Problem to solve:
Copy exactly, please, each line of the data below until the line that contains "def execBreakRecognised (x" has been copied, beginning at the top.

Saved data entries:

....

-- ==== Sys2Proof/Machine/LineCommands.lean ====
section
/-! DEFINITION. The commands of the five lines. -/

namespace Sys2Proof.Machine

/-- What the line shows of a character reaches a port that hears it (R122 to R125). -/
def State.receiveChar (s : State) (p : Port) (l : LineChar) (ended : Bool) : State :=
  if s.hears p then
    s.updPort p fun r => if ended then r.characterEnds p l else r.characterBegins p l
  else s

/-- CHARACTER_RECEIVED (R120, R125). -/
def execCharacterReceived (p : Port) (l : LineChar) (ended commission : Bool) (s : State) : Outcome :=
  s.actOn (State.setCommission commission) fun s => s.receiveChar p l ended

/-- GAP_TIMEOUT (R127). -/
def execGapTimeout (p : Port) (s : State) : Outcome := s.act fun s => s.updPort p PortRec.gapExpires

/-- BREAK_RECOGNISED (R123). -/
def execBreakRecognised (x : FloorLevel) (s : State) : Outcome :=
  s.act fun s => s.updPort (.floor x.port) fun r => r.breakSeen x

/-- BREAK_END (R123). -/
def execBreakEnd (x : FloorLevel) (s : State) : Outcome :=
  s.act fun s => s.updPort (.floor x.port) fun r => r.pulseEnds x

/-- FLOOR_FRAME_SENT (R130, R149). -/
def execFloorFrameSent (p : FloorPort) (s : State) : Outcome :=
  s.act fun s => s.updPort (.floor p) PortRec.floorSent

/-- SETTINGS_TAKE_EFFECT (R134). -/
def execSettingsTakeEffect (p : Port) (s : State) : Outcome :=
  s.actDue (s.port p).settingsDue fun s => s.takeSettings p

end Sys2Proof.Machine
end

....

Expected answer:
-- ==== Sys2Proof/Machine/LineCommands.lean ====
section
/-! DEFINITION. The commands of the five lines. -/

namespace Sys2Proof.Machine

/-- What the line shows of a character reaches a port that hears it (R122 to R125). -/
def State.receiveChar (s : State) (p : Port) (l : LineChar) (ended : Bool) : State :=
  if s.hears p then
    s.updPort p fun r => if ended then r.characterEnds p l else r.characterBegins p l
  else s

/-- CHARACTER_RECEIVED (R120, R125). -/
def execCharacterReceived (p : Port) (l : LineChar) (ended commission : Bool) (s : State) : Outcome :=
  s.actOn (State.setCommission commission) fun s => s.receiveChar p l ended

/-- GAP_TIMEOUT (R127). -/
def execGapTimeout (p : Port) (s : State) : Outcome := s.act fun s => s.updPort p PortRec.gapExpires

/-- BREAK_RECOGNISED (R123). -/
def execBreakRecognised (x : FloorLevel) (s : State) : Outcome :=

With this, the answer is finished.